- [Study material]:
-- ==== Sys2Proof/Laws/Memory.lean ====
section
/-! SUPPORT. Laws/Memory.lean: reading after writing, and that every memory operation keeps the canonical form. -/
namespace Sys2Proof.Machine

variable {w : Nat}

theorem Memory.wfFrom_mono {lo lo' : Nat} (h : lo ≤ lo') : ∀ {m : Memory w}, Memory.wfFrom lo' m = true → Memory.wfFrom lo m = true
  | [], _ => rfl
  | (a, v) :: t, hm => by
    simp only [Memory.wfFrom, Bool.and_eq_true, decide_eq_true_eq] at hm ⊢
    exact ⟨⟨by omega, hm.1.2⟩, hm.2⟩

/-- An address below every listed one reads as zero. -/
theorem Memory.read_of_lt {a lo : Nat} (h : a < lo) : ∀ {m : Memory w}, Memory.wfFrom lo m = true → Memory.read m a = 0#w
  | [], _ => rfl
  | (b, v) :: t, hm => by
    simp only [Memory.wfFrom, Bool.and_eq_true, decide_eq_true_eq] at hm
    rw [Memory.read, if_neg (by omega)]
    exact Memory.read_of_lt (by omega) hm.2

theorem Memory.read_write_from (a b : Nat) (v : BitVec w) :
    ∀ {lo : Nat} {m : Memory w}, Memory.wfFrom lo m = true →
      Memory.read (Memory.write m a v) b = if b = a then v else Memory.read m b
  | _, [], _ => by
    by_cases hv : v = 0#w <;> by_cases hb : b = a <;> simp [Memory.write, Memory.read, hv, hb]
  | lo, (c, x) :: t, hm => by
    simp only [Memory.wfFrom, Bool.and_eq_true, decide_eq_true_eq] at hm
    have low : ∀ {k}, k < c + 1 → Memory.read t k = 0#w := fun h => Memory.read_of_lt h hm.2
    have ih := Memory.read_write_from a b v hm.2
    rcases Nat.lt_trichotomy a c with h | h | h
    · by_cases hv : v = 0#w
      · simp only [Memory.write, if_pos h, if_pos hv, Memory.read]
        by_cases hb : b = a
        · rw [if_neg (by omega), if_pos hb, low (by omega), hv]
        · rw [if_neg hb]
      · simp [Memory.write, h, hv, Memory.read]
    · subst h
      by_cases hv : v = 0#w
      · simp only [Memory.write, lt_irrefl, if_false, if_true, if_pos hv, Memory.read]
        split_ifs with h1
        · rw [h1, low (by omega), hv]
        · rfl
      · by_cases hb : b = a <;> simp [Memory.write, hv, Memory.read, hb]
    · rw [Memory.write, if_neg (by omega), if_neg (by omega)]
      simp only [Memory.read, ih]
      split_ifs <;> first | omega | rfl

/-- A read after a write gives the value written at its address, and what was there before elsewhere. -/
theorem Memory.read_write {m : Memory w} (h : Memory.wf m = true) (a b : Nat) (v : BitVec w) :
    Memory.read (Memory.write m a v) b = if b = a then v else Memory.read m b :=
  Memory.read_write_from a b v h

theorem Memory.write_wfFrom (a : Nat) (v : BitVec w) :
    ∀ {lo : Nat} {m : Memory w}, lo ≤ a → Memory.wfFrom lo m = true → Memory.wfFrom lo (Memory.write m a v) = true
  | lo, [], ha, _ => by
    by_cases hv : v = 0#w <;> simp [Memory.write, Memory.wfFrom, hv, ha]
  | lo, (c, x) :: t, ha, hm => by
    have hm' := hm
    simp only [Memory.wfFrom, Bool.and_eq_true, decide_eq_true_eq] at hm'
    rcases Nat.lt_trichotomy a c with h | h | h
    · by_cases hv : v = 0#w
      · simpa [Memory.write, h, hv] using hm
      · simp only [Memory.write, if_pos h, if_neg hv, Memory.wfFrom, Bool.and_eq_true, decide_eq_true_eq]
        exact ⟨⟨ha, hv⟩, ⟨by omega, hm'.1.2⟩, hm'.2⟩
    · subst h
      by_cases hv : v = 0#w
      · simpa [Memory.write, hv] using Memory.wfFrom_mono (by omega) hm'.2
      · simp [Memory.write, hv, Memory.wfFrom, ha, hm'.2]
    · rw [Memory.write, if_neg (by omega), if_neg (by omega)]
      simp only [Memory.wfFrom, Bool.and_eq_true, decide_eq_true_eq]
      exact ⟨hm'.1, Memory.write_wfFrom a v (by omega) hm'.2⟩

/-- A write keeps the canonical form. -/
theorem Memory.write_wf {m : Memory w} (h : Memory.wf m = true) (a : Nat) (v : BitVec w) :
    Memory.wf (Memory.write m a v) = true := Memory.write_wfFrom a v (Nat.zero_le a) h

/-- A write below `n` lists nothing at or above `n`. -/
theorem Memory.write_below {n a : Nat} (ha : a < n) (v : BitVec w) :
    ∀ {m : Memory w}, Memory.below n m = true → Memory.below n (Memory.write m a v) = true
  | [], _ => by
    by_cases hv : v = 0#w <;> simp [Memory.write, Memory.below, hv, ha]
  | (c, x) :: t, hm => by
    have hm' := hm
    simp only [Memory.below, Bool.and_eq_true, decide_eq_true_eq] at hm'
    have ih := Memory.write_below ha v hm'.2
    simp only [Memory.write]
    split_ifs <;> simp [Memory.below, hm', ha, ih]

theorem Memory.ofList_wfFrom : ∀ (k : Nat) (l : List (BitVec w)), Memory.wfFrom k (Memory.ofList k l) = true
  | _, [] => rfl
  | k, v :: t => by
    have ih := Memory.ofList_wfFrom (k + 1) t
    by_cases hv : v = 0#w
    · simpa [Memory.ofList, hv] using Memory.wfFrom_mono (by omega) ih
    · simp [Memory.ofList, hv, Memory.wfFrom, ih]

/-- A list's memory is in canonical form. -/
theorem Memory.ofList_wf (l : List (BitVec w)) : Memory.wf (Memory.ofList 0 l) = true := Memory.ofList_wfFrom 0 l

theorem Memory.ofList_below : ∀ (k : Nat) (l : List (BitVec w)), Memory.below (k + l.length) (Memory.ofList k l) = true
  | _, [] => rfl
  | k, v :: t => by
    have ih := Memory.ofList_below (k + 1) t
    rw [show k + 1 + t.length = k + (v :: t).length by simp; omega] at ih
    by_cases hv : v = 0#w <;> simp [Memory.ofList, hv, Memory.below] at ih ⊢ <;> exact ih

theorem Memory.read_ofList : ∀ (k : Nat) (l : List (BitVec w)) (i : Nat),
    Memory.read (Memory.ofList k l) (k + i) = l.getD i 0
  | _, [], _ => by simp [Memory.ofList, Memory.read]
  | k, v :: t, 0 => by
    by_cases hv : v = 0#w
    · simp only [Memory.ofList, if_pos hv, Nat.add_zero, List.getD_cons_zero]
      rw [Memory.read_of_lt (Nat.lt_succ_self k) (Memory.ofList_wfFrom (k + 1) t), hv]
    · simp [Memory.ofList, hv, Memory.read]
  | k, v :: t, i + 1 => by
    have ih := Memory.read_ofList (k + 1) t i
    rw [show k + 1 + i = k + (i + 1) by omega] at ih
    by_cases hv : v = 0#w <;> simp [Memory.ofList, hv, Memory.read, ih]

/-- What a buffer write answers, and when. -/
theorem outWrite_ok {o o' : OutBuf} {a : Nat} {v : Byte} (h : outWrite o a v = .ok o') :
    a < o.size ∧ o' = { o with cells := Memory.write o.cells a v } := by
  unfold outWrite at h
  split at h
  · exact ⟨‹_›, by injection h with h; exact h.symm⟩
  · cases h

theorem outWrite_of_lt {o : OutBuf} {a : Nat} (v : Byte) (h : a < o.size) :
    outWrite o a v = .ok { o with cells := Memory.write o.cells a v } := if_pos h

theorem smpWrite_ok {m m' : Smp} {a : Nat} {v : BitVec 16} (h : smpWrite m a v = .ok m') :
    a < m.len ∧ m' = { m with cells := Memory.write m.cells a v } := by
  unfold smpWrite at h
  split at h
  · exact ⟨‹_›, by injection h with h; exact h.symm⟩
  · cases h

theorem smpWrite_of_lt {m : Smp} {a : Nat} (v : BitVec 16) (h : a < m.len) :
    smpWrite m a v = .ok { m with cells := Memory.write m.cells a v } := if_pos h

theorem OutBuf.fresh_sound (n : Nat) : (OutBuf.fresh n).Sound := ⟨rfl, rfl⟩

@[simp] theorem outRead_fresh (n a : Nat) : outRead (OutBuf.fresh n) a = 0 := rfl

/-- A buffer write keeps the buffer's form and size, and changes one byte. -/
theorem outWrite_spec {o o' : OutBuf} {a : Nat} {v : Byte} (h : outWrite o a v = .ok o') (ho : o.Sound) :
    o'.Sound ∧ o'.size = o.size ∧ ∀ b, outRead o' b = if b = a then v else outRead o b := by
  obtain ⟨ha, rfl⟩ := outWrite_ok h
  exact ⟨⟨Memory.write_wf ho.1 a v, Memory.write_below ha v ho.2⟩, rfl, fun b => Memory.read_write ho.1 a b v⟩

/-- Writing a list of bytes inside the buffer succeeds, and changes those bytes and no other. -/
theorem outWriteAll_spec : ∀ (l : List Byte) (a : Nat) (o : OutBuf), o.Sound → a + l.length ≤ o.size →
    ∃ o', outWriteAll l a o = .ok o' ∧ o'.Sound ∧ o'.size = o.size ∧
      ∀ b, outRead o' b = if a ≤ b ∧ b < a + l.length then l.getD (b - a) 0 else outRead o b
  | [], a, o, ho, _ => ⟨o, rfl, ho, rfl, fun b => by rw [if_neg (by simp)]⟩
  | v :: t, a, o, ho, h => by
    simp only [List.length_cons] at h
    have h1 := outWrite_of_lt (o := o) (a := a) v (by omega)
    obtain ⟨hs1, hz1, hr1⟩ := outWrite_spec h1 ho
    obtain ⟨o', h2, hs2, hz2, hr2⟩ := outWriteAll_spec t (a + 1) _ hs1 (by rw [hz1]; omega)
    refine ⟨o', by simp only [outWriteAll, h1]; exact h2, hs2, by rw [hz2, hz1], fun b => ?_⟩
    rw [hr2, hr1]
    simp only [List.length_cons]
    rcases Nat.lt_trichotomy b a with hb | hb | hb
    · rw [if_neg (by omega), if_neg (by omega), if_neg (by omega)]
    · subst hb
      rw [if_neg (by omega), if_pos rfl, if_pos (by omega)]
      simp
    · by_cases hb2 : b < a + (t.length + 1)
      · rw [if_pos (by omega), if_pos (by omega), show b - a = (b - (a + 1)) + 1 by omega]
        simp
      · rw [if_neg (by omega), if_neg (by omega), if_neg (by omega)]

end Sys2Proof.Machine
end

- [Your assignment]: Out of the entries above, write out only the lines between the line holding "exact ⟨hm'.1, Memory.write_wfFrom" and the line holding "theorem Memory.ofList_wf (l", inclusive, each exactly as given.

- [The answer]:
      exact ⟨hm'.1, Memory.write_wfFrom a v (by omega) hm'.2⟩

/-- A write keeps the canonical form. -/
theorem Memory.write_wf {m : Memory w} (h : Memory.wf m = true) (a : Nat) (v : BitVec w) :
    Memory.wf (Memory.write m a v) = true := Memory.write_wfFrom a v (Nat.zero_le a) h

/-- A write below `n` lists nothing at or above `n`. -/
theorem Memory.write_below {n a : Nat} (ha : a < n) (v : BitVec w) :
    ∀ {m : Memory w}, Memory.below n m = true → Memory.below n (Memory.write m a v) = true
  | [], _ => by
    by_cases hv : v = 0#w <;> simp [Memory.write, Memory.below, hv, ha]
  | (c, x) :: t, hm => by
    have hm' := hm
    simp only [Memory.below, Bool.and_eq_true, decide_eq_true_eq] at hm'
    have ih := Memory.write_below ha v hm'.2
    simp only [Memory.write]
    split_ifs <;> simp [Memory.below, hm', ha, ih]

theorem Memory.ofList_wfFrom : ∀ (k : Nat) (l : List (BitVec w)), Memory.wfFrom k (Memory.ofList k l) = true
  | _, [] => rfl
  | k, v :: t => by
    have ih := Memory.ofList_wfFrom (k + 1) t
    by_cases hv : v = 0#w
    · simpa [Memory.ofList, hv] using Memory.wfFrom_mono (by omega) ih
    · simp [Memory.ofList, hv, Memory.wfFrom, ih]

/-- A list's memory is in canonical form. -/
theorem Memory.ofList_wf (l : List (BitVec w)) : Memory.wf (Memory.ofList 0 l) = true := Memory.ofList_wfFrom 0 l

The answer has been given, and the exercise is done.